Problem requirements >>
Below are the records; copy each line in them that holds the word "hellos".

Collected data >>
/-- R322: a valid HELLO. In BRINGUP, three in a row with heard = 1 of one serial bring the port UP; an UP port fails on heard = 0
or another serial, and otherwise takes its neighbour's data and its role. -/
def helloOn (p : Port) (h : Hello) (s : Node) : Node :=
  let l := s.link p
  if s.linkOn p then
    match l.state with
    | .bringup =>
      let n := if !h.heard then 0 else if l.serial = h.serial then l.hellos + 1 else 1
      let t := modLink p (fun l =>
        { l with heard := true, hellos := n, serial := h.serial, neighbour := h.number, letter := h.letter
                 nbParent := h.parent, nbRoot := h.rootSerial }) s
      if 3 ≤ n && l.role != .none && h.serial != l.parkedSerial then failPort p 4 .bringup t
      else if 3 ≤ n then
        let u := modLink p (fun l =>
          { l with state := .up, role := if l.role == .none then roleAt l h else l.role, crcErrors := 0, violations := 0, delays := []
                   rejections := 0, t1 := none, answered := false, parkedSerial := h.serial, cleanFrom := s.f.ticks }) t
        joinThrough p h (moveOrphans p (onlyIf ((u.link p).role != .parent) (sendBest [p]) u))
      else t
    | .up =>
      if !h.heard then failPort p 3 .bringup s
      else if h.serial ≠ l.serial then failPort p 4 .bringup s
      else
        joinThrough p h (modLink p (fun l =>
          { l with heard := true, neighbour := h.number, letter := h.letter, nbParent := h.parent, nbRoot := h.rootSerial
                   role := roleAt l h }) s)
    | _ => s
  else s

/-- R322, cause 1: no level change for 0.5 µs. -/
def doLinkSilence (p : Port) (s : Node) : Node := if s.fUp && (s.link p).state == .up then failPort p 1 .bringup s else s

def execLinkSilence (p : Port) (s : State) : Host.Outcome State Fault Refusal := s.run (doLinkSilence p)

/-- R322, cause 2: no valid HELLO for 3.5 ms. In BRINGUP the neighbour is no longer heard (R321). -/
def doHelloTimeout (p : Port) (s : Node) : Node :=
  if s.portUp p then failPort p 2 .bringup s
  else if s.linkOn p && (s.link p).state == .bringup then modLink p (fun l => { l with heard := false, hellos := 0 }) s
  else s

def execHelloTimeout (p : Port) (s : State) : Host.Outcome State Fault Refusal := s.run (doHelloTimeout p)

/-- R324: too many errors within 1 s: the port fails with cause 5 and is DISABLED; after its fourth disable in a row it is HELD,
with cause 6. -/
def disableLink (p : Port) (s : Node) : Node :=
  let n := s.disablesNow p + 1
  let t := linkCount p 4 0 (failPort p 5 .disabled s)
  if 4 ≤ n then linkCount p 4 1 (modLink p (fun l => { l with disables := 4, state := .held, cause := 6 }) t)
  else modLink p (fun l => { l with disables := n }) t

/-- R324: after K:4011 a disabled port returns to BRINGUP. -/
def doDisableHoldoffExpiry (p : Port) (s : Node) : Node :=
  if s.fUp && (s.link p).state == .disabled then modLink p (fun l => { l with state := .bringup }) s else s

def execDisableHoldoffExpiry (p : Port) (s : State) : Host.Outcome State Fault Refusal := s.run (doDisableHoldoffExpiry p)

/-- K:4012 (R350). Only 60 s of clean UP end a row of disables (R324). -/
def reenableLink (p : Port) (s : Node) : Node :=
  let st := (s.link p).state
  if st == .disabled || st == .held then modLink p (fun l => { l with state := .bringup }) s else s

/-! Relaying (R317, R334 to R336). -/

/-- Why a port discards a frame: 0 CRC, 1 violation, 2 length, 3 reserved type, 4 role; none where it takes it (R317). -/
def discardCause (l : Link) (err : FrameError) (f : ChainFrame) : Option Nat :=
  match err with
  | .crc => some 0
  | .violation => some 1
  | .length => some 2
  | .none => if 25 ≤ f.type then some 3 else if !carries l f.type then some 4 else none

/-- Discards a frame, counting CRC errors and code violations on the port (R324, K:4023). -/
def discardFrame (p : Port) (cause : Nat) (overRate : Bool) (s : Node) : Node :=
  let t := linkCount p 1 cause (modLink p (fun l =>
    { l with
      crcErrors := if cause = 0 then satAdd 4095 l.crcErrors 1 else l.crcErrors
      violations := if cause = 1 then satAdd 4095 l.violations 1 else l.violations })
    (onlyIf (decide (cause ≤ 1)) (endClean p) s))
  if overRate && decide (cause ≤ 1) && s.portUp p then disableLink p t else t

/-- A frame for this node that the N-die serves crosses the Clasp on stream 2 (R17, R342, R343). -/
def deliverToN (f : ChainFrame) (s : Node) : Node :=
  if decide (19 ≤ f.type) && decide (f.type ≤ 22) then sendData .f 2 (.chain f) s else s

/-- Local delivery: to root or to the own number or to all (R334). -/
def Node.isFor (s : Node) (f : ChainFrame) : Bool :=
  f.dst == 127 || (f.dst == 0 && s.f.chain.root) || (f.dst == s.f.chain.number && s.f.chain.number != 0)

/-- R334: a received frame is checked, delivered where it is addressed, and forwarded on its route with its hop limit one
lower. What a delivered frame does is the command of its type; the types that their own commands relay end here. -/
def doChainFrameRelay (p : Port) (err : FrameError) (frame : ChainFrame) (overRate : Bool) (s : Node) : Node :=
  let l := s.link p
  if s.linkOn p && (l.state == .bringup || l.state == .up) then
    match discardCause l err frame with
    | some cause => discardFrame p cause overRate s
    | none =>
      let t := linkCount p 0 (25 + frame.type % 25) s
      if decide (frame.type ≤ 3) || [9, 12, 13, 14, 16, 23, 24].contains frame.type then t
      else
        let u := if s.isFor frame then deliverToN frame t else t
        if frame.dst = s.f.chain.number ∧ frame.dst ≠ 0 then u
        else if frame.dst = 0 ∧ s.f.chain.root then u
        else if frame.hop ≤ 1 then dropFrames (some p) 1 1 u
        else sendOn forwardOn (some p) { frame with hop := frame.hop - 1 } u
  else s

def execChainFrameRelay (p : Port) (err : FrameError) (frame : ChainFrame) (overRate : Bool) (s : State) :
    Host.Outcome State Fault Refusal := s.run (doChainFrameRelay p err frame overRate)

/-- R336: a frame has left the line; the port starts the next, and frames that waited for room go on. -/
def doLinkFrameSent (p : Port) (s : Node) : Node :=
  if (s.link p).busy then unstall (startNext p (modLink p (fun l => { l with busy := false }) s)) else s

def execLinkFrameSent (p : Port) (s : State) : Host.Outcome State Fault Refusal := s.run (doLinkFrameSent p)

/-- R339: frames still without a route 8 ms after a failure are dropped and counted. -/
def doOrphanFrameDrop (p : Port) (s : Node) : Node :=
  let l := s.link p
  if s.fUp && l.orphaned && l.state != .up then
    dropFrames (some p) 2 l.queue.length (modLink p (fun l => { l with queue := [], orphaned := false }) s)
  else s

def execOrphanFrameDrop (p : Port) (s : State) : Host.Outcome State Fault Refusal := s.run (doOrphanFrameDrop p)

/-! Link delay (R345). -/

/-- R345: an UP port sends PDELAY_REQ and stamps t1. -/
def doPdelaySchedule (p : Port) (t1 : T48) (s : Node) : Node :=
  if s.portUp p then
    sendBypass p (wordFrame s.f.chain.number 127 1 31 0 []) (modLink p (fun l => { l with t1 := some t1 }) s)
  else s

def execPdelaySchedule (p : Port) (t1 : T48) (s : State) : Host.Outcome State Fault Refusal := s.run (doPdelaySchedule p t1)

/-- R345: a PDELAY_REQ is answered with the stamps t2 and t3. -/
def doPdelayReq (p : Port) (t2 t3 : T48) (s : Node) : Node :=
  if s.portUp p then sendBypass p (wordFrame s.f.chain.number 127 2 31 0 (twoWords t2.toNat ++ twoWords t3.toNat)) s else s

def execPdelayReq (p : Port) (t2 t3 : T48) (s : State) : Host.Outcome State Fault Refusal := s.run (doPdelayReq p t2 t3)

/-- K:4022: the mean of the accepted samples, in 1/256 ns (R345). -/
def linkDelay (l : Link) : Nat := if l.delays = [] then 0 else l.delays.sum / l.delays.length

/-- A sample lies within 5 ns of the mean, or there is no mean yet (R345). -/
def delayAccepted (l : Link) (sample : Nat) : Bool :=
  l.delays == [] || (decide (sample ≤ linkDelay l + 1280) && decide (linkDelay l ≤ sample + 1280))

/-- R345: a PDELAY_RESP completes a sample, which is accepted into the mean of 8 or rejected; after 4 rejections in a row the mean
starts afresh. -/
def doPdelayResp (p : Port) (_t2 _t3 _t4 : T48) (sample : Nat) (s : Node) : Node :=
  let l := s.link p
  if s.portUp p && l.t1.isSome then
    if delayAccepted l sample then
      linkCount p 7 (min 63 (sample / 256))
        (modLink p (fun l => { l with t1 := none, rejections := 0, delays := (sample :: l.delays).take 8 }) s)
    else linkCount p 6 0 (modLink p (fun l =>
      if 4 ≤ l.rejections + 1 then { l with t1 := none, rejections := 0, delays := [] }
      else { l with t1 := none, rejections := l.rejections + 1 }) s)
  else s

def execPdelayResp (p : Port) (t2 t3 t4 : T48) (sample : Nat) (s : State) : Host.Outcome State Fault Refusal :=
  s.run (doPdelayResp p t2 t3 t4 sample)

/-! Switchover (R338 to R340). -/

/-- The CANDIDATE word (R338, step 2). -/
def candidateWord (c : Candidate) : Nat :=
  c.number % 128 * 131072 + portCode c.port * 32768 + b2n c.valid * 16384 + c.target % 128 * 128 + c.depth % 32 * 4

/-- R338, steps 1 and 2: a REPAIR from the parent goes on to the children and is answered with CANDIDATE. -/
def doRepairFrame (p : Port) (x epoch : Nat) (s : Node) : Node :=
  if s.portUp p && (s.link p).role == .parent && epoch == s.f.chain.epoch && s.f.chain.number != 0 then
    let t := sendPorts (s.rolePorts .child) (wordFrame x 127 tyRepair 31 0 [x * 131072 + epoch * 256]) s
    originate (wordFrame s.f.chain.number x tyCandidate 31 0 [candidateWord (s.ownCandidate x)]) t
  else s

def execRepairFrame (p : Port) (x epoch : Nat) (s : State) : Host.Outcome State Fault Refusal := s.run (doRepairFrame p x epoch)

/-- R338, step 2: the repairer collects a CANDIDATE. -/
def doCandidate (c : Candidate) (s : Node) : Node :=
  if s.fUp then
    modChain (fun x => { x with repair := x.repair.map fun r => { r with found := r.found.filter (fun e => e.number != c.number) ++ [c] } }) s
  else s

def execCandidate (c : Candidate) (s : State) : Host.Outcome State Fault Refusal := s.run (doCandidate c)

/-- The new depth a candidate gives the repairer (R338, step 3). -/
def Node.candidateDepth (s : Node) (x : Nat) (c : Candidate) : Nat := c.depth + 1 + s.hopsUp x 32 c.number

/-- A candidate beats another: the least new depth, then the lower number. -/
def Node.beats (s : Node) (x : Nat) (a b : Candidate) : Bool :=
  let da := s.candidateDepth x a
  let db := s.candidateDepth x b
  decide (da < db) || (da == db && decide (a.number < b.number))

/-- The candidate to try next (R338). -/
def Node.bestCandidate (s : Node) (x : Nat) (r : Repair) : Option Candidate :=
  (r.found.filter fun c => c.valid && !r.refused.contains c.number).foldl
    (fun best c => match best with
      | none => some c
      | some b => if s.beats x c b then some c else some b) none

/-- The chosen node sends ATTACH on its standby port (R338, step 4). -/
def sendAttach (p : Port) (s : Node) : Node :=
  sendPorts [p] (wordFrame s.f.chain.number 0 tyAttach 31 0 [s.f.chain.number * 131072]) s

/-- X heads a partition (R340). -/
def headPartition (s : Node) : Node :=
  let x := s.f.chain.number
  let t := modChain (fun c => { c with state := .partitioned, head := true, repair := none }) s
  let u := bump .f blkChain 25 1 (onlyIf (s.f.chain.state != .partitioned) (fun s => nodeCause 4 (bump .f blkChain 26 0 s)) t)
  originate (wordFrame x 127 tyTopo 31 4 [x * 131072]) u

/-- X tries its best candidate, or heads a partition where none is left (R338, R340). -/
def tryNext (s : Node) : Node :=
  match s.f.chain.repair with
  | none => s
  | some r =>
    let x := s.f.chain.number
    match s.bestCandidate x r with
    | none => headPartition s
    | some c =>
      let t := modChain (fun k => { k with repair := some { r with trying := some c } }) s
      if c.number = x then sendAttach c.port t
      else originate (wordFrame x c.number tyTry 31 0 [portCode c.port * 32768]) t

/-- R338, step 3: the repairer chooses. -/
def doRepairChoose (s : Node) : Node := if s.fUp then tryNext s else s

def execRepairChoose (s : State) : Host.Outcome State Fault Refusal := s.run doRepairChoose

/-- R338, step 4: TRY makes this node send ATTACH on its standby port. -/
def doTryFrame (p : Port) (s : Node) : Node :=
  if s.portUp p && (s.link p).role == .standby then sendAttach p s else s

def execTryFrame (p : Port) (s : State) : Host.Outcome State Fault Refusal := s.run (doTryFrame p)

/-- ATTACH_OK for a candidate through a node m (R338, step 5). -/
def attachOkFrame (s : Node) (dst c m : Nat) : ChainFrame :=
  wordFrame s.f.chain.number dst tyAttachOk 31 0 [c * 131072 + m * 256]

/-- The port by which a candidate's ATTACH reached this node. -/
def Node.attachPort (s : Node) (c : Nat) : Option Port :=
  match s.f.chain.attach with
  | some (k, p) => if k = c then some p else none
  | none => none

/-- R338, step 5: the node that ATTACH reaches on a link writes itself into it and forwards it to the root, which answers
ATTACH_OK. -/
def doAttach (p : Port) (c m : Nat) (s : Node) : Node :=
  if s.portUp p && s.f.chain.number != 0 then
    let self := s.f.chain.number
    let m' := if m = 0 then self else m
    let t := if m = 0 then modChain (fun k => { k with attach := some (c, p) }) s else s
    if s.f.chain.root then
      if m' = self then sendPorts [p] (attachOkFrame s c c m') t else originate (attachOkFrame s m' c m') t
    else sendOn forwardOn (some p) (wordFrame c 0 tyAttach 31 0 [c * 131072 + m' * 256]) t
  else s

Solved problem >>
      let n := if !h.heard then 0 else if l.serial = h.serial then l.hellos + 1 else 1
        { l with heard := true, hellos := n, serial := h.serial, neighbour := h.number, letter := h.letter
  else if s.linkOn p && (s.link p).state == .bringup then modLink p (fun l => { l with heard := false, hellos := 0 }) s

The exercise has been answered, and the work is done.